*** Opening of Records supplied ***

-- ==== Sys2Proof/Certificates/Slice0/Obligations.lean ====
section
/-!
DEFINITION. The statements for the provers. Each says which rule of the specification it states, or that it is derived. A
statement about an instruction word speaks of a wave that issues (`s.ctx? = some c`: `c.w` is the wave, `c.r` its run,
`c.act` the run's active lanes), and its tables are written from the rules, in exact numbers where the rule gives them.
-/

open Sys2Proof Sys2Proof.Machine


/-! ### Integer, bit, comparison, immediate, 64-bit and move instructions (R217 to R222, R46) -/

namespace Sys2Proof.Machine

/-- Reads an operand by the signedness of its format (R201). -/
def readAs (signed : Bool) (x : Word) : Int := if signed then x.toInt else (x.toNat : Int)

/-- The rows of R217: the operands, whether d is a third one, and the exact result before it is taken modulo 2^32; `g` says
whether the operand format is signed. -/
def intRow : Instr → Option (BitVec 7 × BitVec 7 × BitVec 7 × BitVec 1 × Bool × (Bool → Word → Word → Word → Int))
  | .add d a b kb => some (d, a, b, kb, false, fun _ x y _ => x.toInt + y.toInt)
  | .sub d a b kb => some (d, a, b, kb, false, fun _ x y _ => x.toInt - y.toInt)
  | .mul d a b kb => some (d, a, b, kb, false, fun _ x y _ => x.toInt * y.toInt)
  | .mulh d a b kb => some (d, a, b, kb, false, fun _ x y _ => x.toInt * y.toInt / 2 ^ 32)
  | .mulhu d a b kb => some (d, a, b, kb, false, fun _ x y _ => (x.toNat : Int) * y.toNat / 2 ^ 32)
  | .mad d a b kb => some (d, a, b, kb, true, fun _ x y z => x.toInt * y.toInt + z.toInt)
  | .min d a b kb => some (d, a, b, kb, false, fun _ x y _ => Min.min x.toInt y.toInt)
  | .max d a b kb => some (d, a, b, kb, false, fun _ x y _ => Max.max x.toInt y.toInt)
  | .minu d a b kb => some (d, a, b, kb, false, fun _ x y _ => Min.min (x.toNat : Int) y.toNat)
  | .maxu d a b kb => some (d, a, b, kb, false, fun _ x y _ => Max.max (x.toNat : Int) y.toNat)
  | .absd d a b kb => some (d, a, b, kb, false, fun g x y _ => ((readAs g x - readAs g y).natAbs : Int))
  | .adds d a b kb => some (d, a, b, kb, false, fun g x y _ =>
      if g then Max.max (-2 ^ 31) (Min.min (2 ^ 31 - 1) (readAs g x + readAs g y))
      else Max.max 0 (Min.min (2 ^ 32 - 1) (readAs g x + readAs g y)))
  | .subs d a b kb => some (d, a, b, kb, false, fun g x y _ =>
      if g then Max.max (-2 ^ 31) (Min.min (2 ^ 31 - 1) (readAs g x - readAs g y))
      else Max.max 0 (Min.min (2 ^ 32 - 1) (readAs g x - readAs g y)))
  | .avg d a b kb => some (d, a, b, kb, false, fun g x y _ => (readAs g x + readAs g y + 1) / 2)
  | _ => none

/-- What an instruction of R217 names and writes (R41, R61, R65). -/
def intSpec (c : Ctx) (i : Instr) : Option OpSpec :=
  (intRow i).map (fun (d, a, b, kb, dSrc, f) =>
    let srcs := [a.toNat] ++ bFields kb b ++ (if dSrc then [d.toNat] else [])
    { regs := d.toNat :: srcs
      data := srcs.map (fun r => (r, [2, 3]))
      reads := srcs
      kreads := bKregs kb b
      writes := c.act.map (fun l =>
        let fmt := c.w.operandFmt l srcs 2
        c.w.put l d.toNat
          (BitVec.ofInt 32 (f (fmt == 2) (c.w.reg l a.toNat) (c.operandB kb b l) (c.w.reg l d.toNat))) (mkTag fmt 0)) })

end Sys2Proof.Machine

/-- R217: every instruction of major 0x01, on operands that pass the checks, writes its exact result modulo 2^32 in every
active lane with the operand format's tag, leaves everything else and goes on; on operands that do not (a format other than I32
and UI32 among them) it takes the trap of the check that fails. -/
def Obligations.IntegerArithmetic : Prop :=
  ∀ (s : State) (c : Ctx) (i : Instr) (o : OpSpec), s.ctx? = some c → intSpec c i = some o →
    (c.passes o = true → c.Plain o.writes 0 (exec i s)) ∧ (∀ e, c.check o = .error e → exec i s = .next (c.trap e))

namespace Sys2Proof.Machine

/-- The rows of R218 of two operands: the result as a number. -/
def bitRow : Instr → Option (BitVec 7 × BitVec 7 × BitVec 7 × BitVec 1 × (Word → Word → Word))
  | .and d a b kb => some (d, a, b, kb, fun x y => x &&& y)
  | .or d a b kb => some (d, a, b, kb, fun x y => x ||| y)
  | .xor d a b kb => some (d, a, b, kb, fun x y => x ^^^ y)
  | .andn d a b kb => some (d, a, b, kb, fun x y => x &&& ~~~y)
  | .shl d a b kb => some (d, a, b, kb, fun x y => BitVec.ofNat 32 (x.toNat * 2 ^ y.toNat))
  | .shr d a b kb => some (d, a, b, kb, fun x y => BitVec.ofNat 32 (x.toNat / 2 ^ y.toNat))
  | .sar d a b kb => some (d, a, b, kb, fun x y => BitVec.ofInt 32 (x.toInt / 2 ^ y.toNat))
  | .rotl d a b kb => some (d, a, b, kb, fun x y =>
      BitVec.ofNat 32 (x.toNat * 2 ^ (y.toNat % 32) + x.toNat / 2 ^ (32 - y.toNat % 32)))
  | _ => none

/-- The rows of R218 of one operand. -/
def bitUnary : Instr → Option (BitVec 7 × BitVec 7 × (Word → Word))
  | .not d a => some (d, a, fun x => BitVec.ofNat 32 (2 ^ 32 - 1 - x.toNat))
  | .popc d a => some (d, a, fun x => BitVec.ofNat 32 ((List.range 32).countP (fun i => x.getLsbD i)))
  | .clz d a => some (d, a, fun x =>
      BitVec.ofNat 32 (((List.range 32).takeWhile (fun i => !x.getLsbD (31 - i))).length))
  | .brev d a => some (d, a, fun x =>
      BitVec.ofNat 32 (((List.range 32).map (fun i => if x.getLsbD i then 2 ^ (31 - i) else 0)).sum))
  | _ => none

/-- What an instruction of R218 names and writes: any tag is accepted and the result takes operand a's. -/
def bitSpec (c : Ctx) (i : Instr) : Option OpSpec :=
  match bitRow i, bitUnary i with
  | some (d, a, b, kb, f), _ => some
      { regs := d.toNat :: ([a.toNat] ++ bFields kb b ++ [])
        reads := [a.toNat] ++ bFields kb b ++ []
        kreads := bKregs kb b
        writes := c.act.map (fun l =>
          c.w.put l d.toNat (f (c.w.reg l a.toNat) (c.operandB kb b l)) (c.w.tagAt l a.toNat)) }
  | none, some (d, a, f) => some
      { regs := [d.toNat, a.toNat]
        reads := [a.toNat]
        writes := c.act.map (fun l => c.w.put l d.toNat (f (c.w.reg l a.toNat)) (c.w.tagAt l a.toNat)) }
  | none, none => none

end Sys2Proof.Machine

/-- R218: every instruction of major 0x02, on operands that pass the checks, writes its result with operand a's tag in every
active lane, leaves everything else and goes on; on operands that do not it takes the trap of the check that fails. -/
def Obligations.BitOperations : Prop :=
  ∀ (s : State) (c : Ctx) (i : Instr) (o : OpSpec), s.ctx? = some c → bitSpec c i = some o →
    (c.passes o = true → c.Plain o.writes 0 (exec i s)) ∧ (∀ e, c.check o = .error e → exec i s = .next (c.trap e))

namespace Sys2Proof.Machine

/-- The conditions of R219: signed for EQ, NE, LT and LE, unsigned for LTU and LEU; none beyond. -/
def condition : Nat → Word → Word → Bool
  | 0, x, y => decide (x.toInt = y.toInt)
  | 1, x, y => decide (x.toInt ≠ y.toInt)
  | 2, x, y => decide (x.toInt < y.toInt)
  | 3, x, y => decide (x.toInt ≤ y.toInt)
  | 4, x, y => decide (x.toNat < y.toNat)
  | _, x, y => decide (x.toNat ≤ y.toNat)

/-- The rows of CMP: their condition. -/
def cmpRow : Instr → Option (BitVec 7 × BitVec 7 × BitVec 7 × BitVec 1 × Nat)
  | .cmpEq d a b kb => some (d, a, b, kb, 0)
  | .cmpNe d a b kb => some (d, a, b, kb, 1)
  | .cmpLt d a b kb => some (d, a, b, kb, 2)
  | .cmpLe d a b kb => some (d, a, b, kb, 3)
  | .cmpLtu d a b kb => some (d, a, b, kb, 4)
  | .cmpLeu d a b kb => some (d, a, b, kb, 5)
  | _ => none

/-- What CMP and CMPI name and write: 1 or 0 with tag I32. -/
def cmpSpec (c : Ctx) (i : Instr) : Option OpSpec :=
  match i with
  | .cmpi d a k imm => some
      { regs := [d.toNat, a.toNat]
        data := [(a.toNat, [2, 3])]
        reads := [a.toNat]
        writes := c.act.map (fun l => c.w.put l d.toNat
          (if condition k.toNat (c.w.reg l a.toNat) (BitVec.ofInt 32 imm.toInt) then 1 else 0) (mkTag 2 0)) }
  | _ => (cmpRow i).map (fun (d, a, b, kb, k) =>
      { regs := d.toNat :: ([a.toNat] ++ bFields kb b ++ [])
        data := ([a.toNat] ++ bFields kb b ++ []).map (fun r => (r, [2, 3]))
        reads := [a.toNat] ++ bFields kb b ++ []
        kreads := bKregs kb b
        writes := c.act.map (fun l => c.w.put l d.toNat
          (if condition k (c.w.reg l a.toNat) (c.operandB kb b l) then 1 else 0) (mkTag 2 0)) })

/-- R219: CMP and CMPI, on operands that pass the checks, write 1 where the condition holds and 0 otherwise with tag I32 in
every active lane, leave everything else and go on. -/
def comparisonsRule : Prop :=
  ∀ (s : State) (c : Ctx) (i : Instr) (o : OpSpec), s.ctx? = some c → cmpSpec c i = some o → c.passes o = true →
    c.Plain o.writes 0 (exec i s)

/-- The immediate forms of R220 that accept any tag and keep operand a's. -/
def immRow : Instr → Option (BitVec 7 × BitVec 7 × (Word → Word))
  | .andi d a imm => some (d, a, fun x => x &&& BitVec.ofInt 32 imm.toInt)
  | .ori d a imm => some (d, a, fun x => x ||| BitVec.ofInt 32 imm.toInt)
  | .xori d a imm => some (d, a, fun x => x ^^^ BitVec.ofInt 32 imm.toInt)
  | .shli d a n => some (d, a, fun x => BitVec.ofNat 32 (x.toNat * 2 ^ n.toNat))
  | .shri d a n => some (d, a, fun x => BitVec.ofNat 32 (x.toNat / 2 ^ n.toNat))
  | .sari d a n => some (d, a, fun x => BitVec.ofInt 32 (x.toInt / 2 ^ n.toNat))
  | .rotli d a n => some (d, a, fun x =>
      BitVec.ofNat 32 (x.toNat * 2 ^ n.toNat + x.toNat / 2 ^ (32 - n.toNat)))
  | .bfx d a p n => some (d, a, fun x => BitVec.ofNat 32 (x.toNat / 2 ^ p.toNat % 2 ^ n.toNat))
  | _ => none

/-- What the immediate forms name and write (R220, R46). -/
def immSpec (c : Ctx) (i : Instr) : Option OpSpec :=
  match i with
  | .addi d a imm => some
      { regs := [d.toNat, a.toNat]
        data := [(a.toNat, [2, 3])]
        reads := [a.toNat]
        writes := c.act.map (fun l => c.w.put l d.toNat (BitVec.ofInt 32 ((c.w.reg l a.toNat).toInt + imm.toInt))
          (mkTag (c.w.operandFmt l [a.toNat] 2) 0)) }
  | .movi d imm => some
      { regs := [d.toNat]
        writes := c.act.map (fun l => c.w.putSame l d.toNat (BitVec.ofInt 32 imm.toInt)) }
  | .movhi d imm => some
      { regs := [d.toNat]
        reads := [d.toNat]
        writes := c.act.map (fun l =>
          c.w.putSame l d.toNat (BitVec.ofNat 32 ((c.w.reg l d.toNat).toNat * 2 ^ 19 + imm.toNat))) }
  | .bfi d a p n => some
      { regs := [d.toNat, a.toNat]
        reads := [a.toNat, d.toNat]
        writes := c.act.map (fun l =>
          let m := BitVec.ofNat 32 ((2 ^ n.toNat - 1) * 2 ^ p.toNat)
          c.w.put l d.toNat ((c.w.reg l d.toNat &&& ~~~m) ||| ((c.w.reg l a.toNat <<< p.toNat) &&& m))
            (c.w.tagAt l a.toNat)) }
  | _ => (immRow i).map (fun (d, a, f) =>
      { regs := [d.toNat, a.toNat]
        reads := [a.toNat]
        writes := c.act.map (fun l => c.w.put l d.toNat (f (c.w.reg l a.toNat)) (c.w.tagAt l a.toNat)) })

/-- R220 and R46: every well-formed immediate form, on operands that pass the checks, writes the result of its table row in
every active lane, leaves everything else and goes on. -/
def immediateFormsRule : Prop :=
  ∀ (s : State) (c : Ctx) (i : Instr) (o : OpSpec), s.ctx? = some c → i.wellFormed = true → immSpec c i = some o →
    c.passes o = true → c.Plain o.writes 0 (exec i s)

/-- A 64-bit result in an even register and the next: tag I64 on the even one, RAW on the odd one (R64, R221). -/
def pairWrites (w : Wave) (l d : Nat) (v : Int) : List RegW :=
  [w.put l d (BitVec.ofInt 32 v) (mkTag 19 0), w.put l (d + 1) (BitVec.ofInt 32 (v / 2 ^ 32)) (mkTag 0 0)]

/-- The rows of R221 on a pair and a pair or k register. -/
def wideRow : Instr → Option (BitVec 7 × BitVec 7 × BitVec 7 × BitVec 1 × (Int → Int → Int))
  | .add64 d a b kb => some (d, a, b, kb, fun x y => x + y)
  | .sub64 d a b kb => some (d, a, b, kb, fun x y => x - y)
  | _ => none

/-- The LEA rows of R221: their scale. -/
def leaRow : Instr → Option (BitVec 7 × BitVec 7 × BitVec 7 × BitVec 1 × Int)
  | .lea1 d a b kb => some (d, a, b, kb, 1)
  | .lea2 d a b kb => some (d, a, b, kb, 2)
  | .lea4 d a b kb => some (d, a, b, kb, 4)
  | .lea8 d a b kb => some (d, a, b, kb, 8)
  | _ => none

/-- SEXT and ZEXT: whether they read their source as signed. -/
def extRow : Instr → Option (BitVec 7 × BitVec 7 × Bool)
  | .sext d a => some (d, a, true)
  | .zext d a => some (d, a, false)
  | _ => none

/-- What an instruction of R221 names and writes. -/
def wideSpec (c : Ctx) (i : Instr) : Option OpSpec :=
  match wideRow i, leaRow i, extRow i with
  | some (d, a, b, kb, f), _, _ =>
    let bs := if kb = 1 then [] else [b.toNat, b.toNat + 1]
    some
      { regs := [d.toNat, d.toNat + 1, a.toNat, a.toNat + 1] ++ bs
        pairs := [d.toNat, a.toNat] ++ bFields kb b
        data := ([a.toNat] ++ bFields kb b).map (fun r => (r, [19]))
        reads := [a.toNat, a.toNat + 1] ++ bs
        kreads := bKregs kb b
        writes := c.act.flatMap (fun l => pairWrites c.w l d.toNat
          (f (c.w.pair l a.toNat) (if kb = 1 then ((c.w.kreg b.toNat).toNat : Int) else c.w.pair l b.toNat))) }
  | none, some (d, a, b, kb, n), _ => some
      { regs := [d.toNat, d.toNat + 1, a.toNat, a.toNat + 1] ++ bFields kb b
        pairs := [d.toNat, a.toNat]
        same := false
        data := (a.toNat, [19]) :: (bFields kb b).map (fun r => (r, [2, 3]))
        reads := [a.toNat, a.toNat + 1] ++ bFields kb b
        kreads := bKregs kb b
        writes := c.act.flatMap (fun l => pairWrites c.w l d.toNat
          (c.w.pair l a.toNat + readAs (kb == 1 || c.w.fmtAt l b.toNat != 3) (c.operandB kb b l) * n)) }
  | none, none, some (d, a, g) => some
      { regs := [d.toNat, d.toNat + 1, a.toNat]
        pairs := [d.toNat]
        data := [(a.toNat, [2, 3])]
        reads := [a.toNat]
        writes := c.act.flatMap (fun l => pairWrites c.w l d.toNat (readAs g (c.w.reg l a.toNat))) }
  | none, none, none => none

*** Close of Records supplied ***

__Exercise brief__.
Scan the lines above for "o → c.passes o = true →" and for "c.w.putSame l d.toNat (BitVec.ofNat". Repeat exactly the line holding each of them and every line in between.

__Solved problem__.
  ∀ (s : State) (c : Ctx) (i : Instr) (o : OpSpec), s.ctx? = some c → cmpSpec c i = some o → c.passes o = true →
    c.Plain o.writes 0 (exec i s)

/-- The immediate forms of R220 that accept any tag and keep operand a's. -/
def immRow : Instr → Option (BitVec 7 × BitVec 7 × (Word → Word))
  | .andi d a imm => some (d, a, fun x => x &&& BitVec.ofInt 32 imm.toInt)
  | .ori d a imm => some (d, a, fun x => x ||| BitVec.ofInt 32 imm.toInt)
  | .xori d a imm => some (d, a, fun x => x ^^^ BitVec.ofInt 32 imm.toInt)
  | .shli d a n => some (d, a, fun x => BitVec.ofNat 32 (x.toNat * 2 ^ n.toNat))
  | .shri d a n => some (d, a, fun x => BitVec.ofNat 32 (x.toNat / 2 ^ n.toNat))
  | .sari d a n => some (d, a, fun x => BitVec.ofInt 32 (x.toInt / 2 ^ n.toNat))
  | .rotli d a n => some (d, a, fun x =>
      BitVec.ofNat 32 (x.toNat * 2 ^ n.toNat + x.toNat / 2 ^ (32 - n.toNat)))
  | .bfx d a p n => some (d, a, fun x => BitVec.ofNat 32 (x.toNat / 2 ^ p.toNat % 2 ^ n.toNat))
  | _ => none

/-- What the immediate forms name and write (R220, R46). -/
def immSpec (c : Ctx) (i : Instr) : Option OpSpec :=
  match i with
  | .addi d a imm => some
      { regs := [d.toNat, a.toNat]
        data := [(a.toNat, [2, 3])]
        reads := [a.toNat]
        writes := c.act.map (fun l => c.w.put l d.toNat (BitVec.ofInt 32 ((c.w.reg l a.toNat).toInt + imm.toInt))
          (mkTag (c.w.operandFmt l [a.toNat] 2) 0)) }
  | .movi d imm => some
      { regs := [d.toNat]
        writes := c.act.map (fun l => c.w.putSame l d.toNat (BitVec.ofInt 32 imm.toInt)) }
  | .movhi d imm => some
      { regs := [d.toNat]
        reads := [d.toNat]
        writes := c.act.map (fun l =>
          c.w.putSame l d.toNat (BitVec.ofNat 32 ((c.w.reg l d.toNat).toNat * 2 ^ 19 + imm.toNat))) }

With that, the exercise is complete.